The dispersal of marine plankton is known to be affected by numerous atmospheric and oceanographic parameters (e.g., wind, waves, and currents; Palumbi, 2003; Smayda, 2007). Finlay (2002) reported that while species with sizes < 1 mm may be dispersed worldwide, large-size species are restricted by geographical barriers. Nonetheless, phylogeographic studies have shown that some marine phytoplankton (e.g., the dinoflagellate genus Alexandrium and diatom Skeletonema costatum) show geographic differentiation (Scholin et al., 1994; Lilly et al., 2007; Kooistra et al., 2008; Penna et al., 2008).

Marine benthic/epiphytic dinoflagellates include a number of toxic genera such as Gambierdiscus, Coolia, Prorocentrum, and Ostreopsis (Penna et al., 2005; Aligizaki and Nikolaidis, 2006; Parsons et al., 2012). These taxa have been found in the water column as well as in various habitats, such as macroalgae and hard substrates (e.g., rocks, sand, and mollusk shells; Schmidt, 1901; Faust et al., 1996; Vila et al., 2001; Laza-Martinez et al., 2011). Because benthic/epiphytic dinoflagellates have limited capabilities for dispersal, they are expected to show more distinct geographical distribution patterns than those of their marine planktonic relatives. Indeed, several studies (e.g., Leaw et al., 2001; Penna et al., 2010; Sato et al., 2011; Nishimura et al., 2013; Efimova et al., 2014; Leaw et al., 2016) have reported phylogeographic patterns of marine benthic/epiphytic dinoflagellates. For example, the two benthic harmful species Coolia malayensis and C. monotis, are distinguished based on their nuclear LSU and ITS2 sequences and the ITS2 secondary structure information and present distinct geographical distribution (Leaw et al., 2016).

An initial phylogeographic study of the genus Ostreopsis was reported by Leaw et al. (2001). By analyzing their ITS and 5.8S regions of rDNA sequences, the authors showed that Malaysian O. ovata comprised a Malacca Strait clade and a South China Sea clade, with a high level of sequence divergence between them. Since then, other phylogeographic studies on Ostreopsis have mainly focused on O. ovata, which is the most intensively studied species within the genus, and most have been carried out on Mediterranean, Atlantic, South Pacific and Japan (Leaw et al., 2001; Penna et al., 2005, 2010; Laza-Martinez et al., 2011; Sato et al., 2011).
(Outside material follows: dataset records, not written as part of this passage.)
-- ==== Sys2Proof/Config.lean ====
section
/-! DEFINITION. The parameters of spec/00_scope.md R4 that the spec leaves OPEN, with the value this model names for each,
and the type of the division policies. -/

namespace Sys2Proof

/-- `RESET_PC`, the PC at the start of a run. DESIGN CHOICE (log 3): the spec leaves it open
(spec/10_state.md R26, spec/91_not_in_source.md N6). -/
def Config.resetPc : Word := 0

/-- The value every general register holds at the start. DESIGN CHOICE (log 3): R26 leaves it open;
its reference reset has 0. -/
def Config.resetReg : Word := 0

/-- The value of HI at the start. DESIGN CHOICE (log 3), as the reference reset of R26. -/
def Config.resetHi : Word := 0

/-- The value of LO at the start. DESIGN CHOICE (log 3), as the reference reset of R26. -/
def Config.resetLo : Word := 0

/-- What a byte of memory reads as that nothing has written (`M0` at every address). DESIGN CHOICE (log 2),
as the reference reset of R26. -/
def Config.unwrittenByte : Byte := 0

/-- What DIV and DIVU leave in (HI, LO) in the two cases that spec/93_implementation_defined.md (U1, U5) calls a parameter.
A claim over every `DivPolicy` is a claim that treats those results as any value. The policy the machine runs is
`Machine.divPolicy`. -/
structure DivPolicy where
  /-- (HI, LO) after a division by zero, from the dividend and the HI and LO before it. -/
  onZero : Word → Word → Word → Word × Word
  /-- (HI, LO) after the signed division of -2^31 by -1, from the HI and LO before it. -/
  onOverflow : Word → Word → Word × Word

end Sys2Proof
end

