-- ==== Sys2Proof/Machine/AnyMemory.lean ====
section
/-! DEFINITION. The core over any memory component: "every core rule is stated for arbitrary `MEM`" (spec/92_eei_decisions.md D4; spec/00_scope.md
R4, spec/93_implementation_defined.md U3). The machine that runs is this core at `MEM`, whose arms are in Machine/Dispatch.lean; both call
the same meanings. -/

namespace Sys2Proof.Machine

variable {μ : Type}

/-- The Dispatcher's routing (spec/40_decode_dispatch.md R87) over any memory component: only the loads and stores see it. -/
def execOn (M : MemComponent μ) (i : Instr) (s : State μ) : Result μ :=
  match i with
  | .sll rd rt shamt => execSll rd rt shamt s
  | .srl rd rt shamt => execSrl rd rt shamt s
  | .sra rd rt shamt => execSra rd rt shamt s
  | .sllv rd rt rs => execSllv rd rt rs s
  | .srlv rd rt rs => execSrlv rd rt rs s
  | .srav rd rt rs => execSrav rd rt rs s
  | .jr rs => execJr rs s
  | .jalr rd rs => execJalr rd rs s
  | .syscall => execSyscall s
  | .mfhi rd => execMfhi rd s
  | .mthi rs => execMthi rs s
  | .mflo rd => execMflo rd s
  | .mtlo rs => execMtlo rs s
  | .mult rs rt => execMult rs rt s
  | .multu rs rt => execMultu rs rt s
  | .div rs rt => execDiv rs rt s
  | .divu rs rt => execDivu rs rt s
  | .add rd rs rt => execAdd rd rs rt s
  | .addu rd rs rt => execAddu rd rs rt s
  | .sub rd rs rt => execSub rd rs rt s
  | .subu rd rs rt => execSubu rd rs rt s
  | .and rd rs rt => execAnd rd rs rt s
  | .or rd rs rt => execOr rd rs rt s
  | .xor rd rs rt => execXor rd rs rt s
  | .nor rd rs rt => execNor rd rs rt s
  | .slt rd rs rt => execSlt rd rs rt s
  | .sltu rd rs rt => execSltu rd rs rt s
  | .bltz rs imm => execBltz rs imm s
  | .bgez rs imm => execBgez rs imm s
  | .bltzal rs imm => execBltzal rs imm s
  | .bgezal rs imm => execBgezal rs imm s
  | .j tgt26 => execJ tgt26 s
  | .jal tgt26 => execJal tgt26 s
  | .beq rs rt imm => execBeq rs rt imm s
  | .bne rs rt imm => execBne rs rt imm s
  | .blez rs imm => execBlez rs imm s
  | .bgtz rs imm => execBgtz rs imm s
  | .addi rt rs imm => execAddi rt rs imm s
  | .addiu rt rs imm => execAddiu rt rs imm s
  | .slti rt rs imm => execSlti rt rs imm s
  | .sltiu rt rs imm => execSltiu rt rs imm s
  | .andi rt rs imm => execAndi rt rs imm s
  | .ori rt rs imm => execOri rt rs imm s
  | .xori rt rs imm => execXori rt rs imm s
  | .lui rt imm => execLui rt imm s
  | .lb rt imm rs => execLbOn M rt imm rs s
  | .lh rt imm rs => execLhOn M rt imm rs s
  | .lw rt imm rs => execLwOn M rt imm rs s
  | .lbu rt imm rs => execLbuOn M rt imm rs s
  | .lhu rt imm rs => execLhuOn M rt imm rs s
  | .sb rt imm rs => execSbOn M rt imm rs s
  | .sh rt imm rs => execShOn M rt imm rs s
  | .sw rt imm rs => execSwOn M rt imm rs s

/-- One cycle over any memory component, whatever RUN (R80, R19): the word fetched is `read_word(current.PC)` (R81). -/
def cycleOn (M : MemComponent μ) (s : State μ) : Result μ :=
  match decode (s.fetchFrom M) with
  | .instr i => execOn M i s
  | .unassigned u => execUnassigned u s

/-- The step over any memory component: a cycle is taken only while RUN = 1 (R92; log 5). -/
def stepOn (M : MemComponent μ) (s : State μ) : Result μ :=
  if s.run then cycleOn M s else .refused .halted

end Sys2Proof.Machine
end

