/-- Settles O31: each store's bytes are its value's, and no other byte is written. -/
theorem storesChangeExactlyTheirBytes : Obligations.StoresChangeExactlyTheirBytes := by
  unfold Obligations.StoresChangeExactlyTheirBytes
  rintro rt imm rs s a rfl
  refine ⟨⟨_, exec_sb .., ?sb, fun b h => ?sb'⟩, ⟨_, exec_sh .., ?sh, fun b h h1 => ?sh'⟩, ⟨_, exec_sw .., ?sw, fun b h h1 h2 h3 => ?sw'⟩⟩
  case sb =>
    rw [State.byteAt_store1, if_pos rfl]
    exact BitVec.extractLsb'_toNat ..
  case sb' => rw [State.byteAt_store1, if_neg h, State.defaultNext_byteAt]
  case sh =>
    simp only [State.byteAt_store2, reduceIte, self_ne_add_one, BitVec.extractLsb'_toNat, Nat.shiftRight_eq_div_pow]
    omega
  case sh' => rw [State.byteAt_store2, if_neg h1, if_neg h, State.defaultNext_byteAt]
  case sw => exact (wordOfBytes_toNat ..).symm.trans (congrArg BitVec.toNat (s.mem.readWordLE_writeWordLE_same (effAddr s rs imm) (s.reg rt)))
  case sw' => rw [State.byteAt_store4, if_neg h3, if_neg h2, if_neg h1, if_neg h, State.defaultNext_byteAt]

/-- Settles O38: the memory returns the word just written where the next PC is, and RUN is still 1. -/
theorem storeIsSeenByTheNextFetch : Obligations.StoreIsSeenByTheNextFetch := by
  unfold Obligations.StoreIsSeenByTheNextFetch
  intro s t rt imm rs run h address stepped
  rw [step_of_run run, cycle_of_instr h, exec_sw] at stepped
  cases stepped
  have fetched : (s.defaultNext.store4 MEM (effAddr s rs imm) (s.reg rt)).fetchWord = s.reg rt := by
    rw [address]
    exact memLE_contract.read_after_write s.mem (s.pc + 4) (s.reg rt)
  refine ⟨fetched, fun i hi => ?_⟩
  rw [step_of_run (by exact run), cycle_of_instr (by rw [fetched, hi])]

/-- Settles O50: every field of the reset state is its constant of Config, and no byte is listed. -/
theorem resetState : Obligations.ResetState := by
  unfold Obligations.ResetState
  refine ⟨rfl, rfl, fun r => ?_, rfl, rfl, fun a => Memory.readByte_nil a⟩
  exact Vector.getElem_replicate r.isLt

end Sys2Proof.Machine
end

section
/-! What an instruction changes (R13, R16, R19, R21): the shapes of its next state, and the frame rule read off them. -/

namespace Sys2Proof.Machine

/-! ## The shapes of a next state -/

/-- What an instruction can do: set the PC, and write its destination register, HI, LO or both, memory if it is a store, or RUN if it is a SYSCALL
that halts. -/
inductive Shape (i : Instr) (s : State) : State → Prop where
  | pc (d : Word) : Shape i s (s.setPc d)
  | reg (d : Word) (rd : RegIdx) (v : Word) (dest : i.dest = some rd) : Shape i s ((s.setPc d).setReg rd v)
  | hi (v : Word) (writes : i.writesHi) : Shape i s (s.defaultNext.setHi v)
  | lo (v : Word) (writes : i.writesLo) : Shape i s (s.defaultNext.setLo v)
  | hiLo (p : Word × Word) (hi : i.writesHi) (lo : i.writesLo) : Shape i s (s.defaultNext.setHiLo p)
  | mem (a v : Word) (store : i.isStore) : Shape i s (s.defaultNext.withMem (MEM.writeWord s.mem a v))
  | halt (syscall : i = .syscall) (code : s.reg 2 = 10) : Shape i s s.defaultNext.clearRun

theorem State.branchIf_eq_setPc (s : State) (taken : Bool) (imm : Half) :
    s.defaultNext.branchIf taken s.pc imm = s.setPc (if taken then branchDest s.pc imm else s.pc + 4) := by
  cases taken <;> rfl

theorem State.linking_branchIf_eq_setReg (s : State) (taken : Bool) (imm : Half) :
    (s.defaultNext.setReg linkReg (linkValue s.pc)).branchIf taken s.pc imm =
      (s.setPc (if taken then branchDest s.pc imm else s.pc + 4)).setReg linkReg (linkValue s.pc) := by
  cases taken <;> rfl
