-- ==== Sys2Proof/Machine/ControlFlow.lean ====
section
/-! DEFINITION. Control flow: NOP, RET, JP, CALL, the register skips, JP V0 (41_control_flow.md).
A meaning is given the state at the start of the cycle (`pc` still at the instruction); its first act is
the fetch's advance, so that a fault can leave that state as it was (notes/assumptions/7.md). -/

namespace Sys2Proof.Machine

/-- 0000: only the fetch advance (R151). -/
def execNop (s : State) : Host.Outcome State Fault Refusal := .next s.advance

/-- 00EE: `pc <- pop()`; STACK_UNDERFLOW when `SP = 0` (R152). -/
def execRet (s : State) : Host.Outcome State Fault Refusal :=
  match s.advance.pop? with
  | none => takeFault .stackUnderflow s.sp.val (some (encode .ret)) s
  | some (target, t) => .next (t.setPc target)

/-- 1NNN: `pc <- nnn` (R153). -/
def execJp (nnn : Addr12) (s : State) : Host.Outcome State Fault Refusal := .next (s.advance.setPc (zext16 nnn))

/-- 2NNN: `push(pc)`, `pc` being the post-fetch address, then `pc <- nnn`; STACK_OVERFLOW when `SP = 16`
(R154). -/
def execCall (nnn : Addr12) (s : State) : Host.Outcome State Fault Refusal :=
  match s.advance.push? s.advance.pc with
  | none => takeFault .stackOverflow s.sp.val (some (encode (.call nnn))) s
  | some t => .next (t.setPc (zext16 nnn))

/-- 3XNN: skip if `V[x] == nn` (R155). -/
def execSeImm (x : Reg) (nn : Byte) (s : State) : Host.Outcome State Fault Refusal :=
  .next (s.advance.skipIf (s.advance.readV x == nn))

/-- 4XNN: skip if `V[x] != nn` (R156). -/
def execSneImm (x : Reg) (nn : Byte) (s : State) : Host.Outcome State Fault Refusal :=
  .next (s.advance.skipIf (s.advance.readV x != nn))

/-- 5XY0: skip if `V[x] == V[y]` (R157). -/
def execSeReg (x y : Reg) (s : State) : Host.Outcome State Fault Refusal :=
  .next (s.advance.skipIf (s.advance.readV x == s.advance.readV y))

/-- 9XY0: skip if `V[x] != V[y]` (R158). -/
def execSneReg (x y : Reg) (s : State) : Host.Outcome State Fault Refusal :=
  .next (s.advance.skipIf (s.advance.readV x != s.advance.readV y))

/-- BNNN: `pc <- V[0] + nnn`, the register always V0 (R159). -/
def execJpV0 (nnn : Addr12) (s : State) : Host.Outcome State Fault Refusal :=
  .next (s.advance.setPc (offsetTarget (s.advance.readV 0) nnn))

end Sys2Proof.Machine
end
Despite reports of the occurrence of Ostreopsis species in Hawaii, Japan, and Russia (Parsons and Preskitt, 2007; Rhodes, 2011; Sato et al., 2011; Efimova et al., 2014), a phylogeographic study of the Asian Ostreopsis species except for the one from Japan has not been widely done yet. In Korea, some studies (Kim et al., 2011; Baek, 2012; Kang et al., 2013; Lee and Park, 2018) have shown the occurrence, abundance, seasonal dynamics, and mixotrophy of Ostreopsis spp. in Korean coastal waters. However, these studies did not aim to study the intra-population or inter-population genetic variability of Ostreopsis species, and thus, they are not enough in order to explain the genetic structure and connectivity among global populations of Ostreopsis.

The present study aimed to (1) identify the Korean Ostreopsis spp. by molecular analysis based on LSU D8-D10 and ITS sequence data; (2) investigate the genetic diversity of Ostreopsis sp. 1 occurring in Korea, as well as its population genetic structure and/or connectivity among Korea-adjacent countries (i.e., Korea, Japan, and Russia) using ITS sequences; and (3) explore whether Korean Ostreopsis sp. 1 population are under population equilibrium or expansion.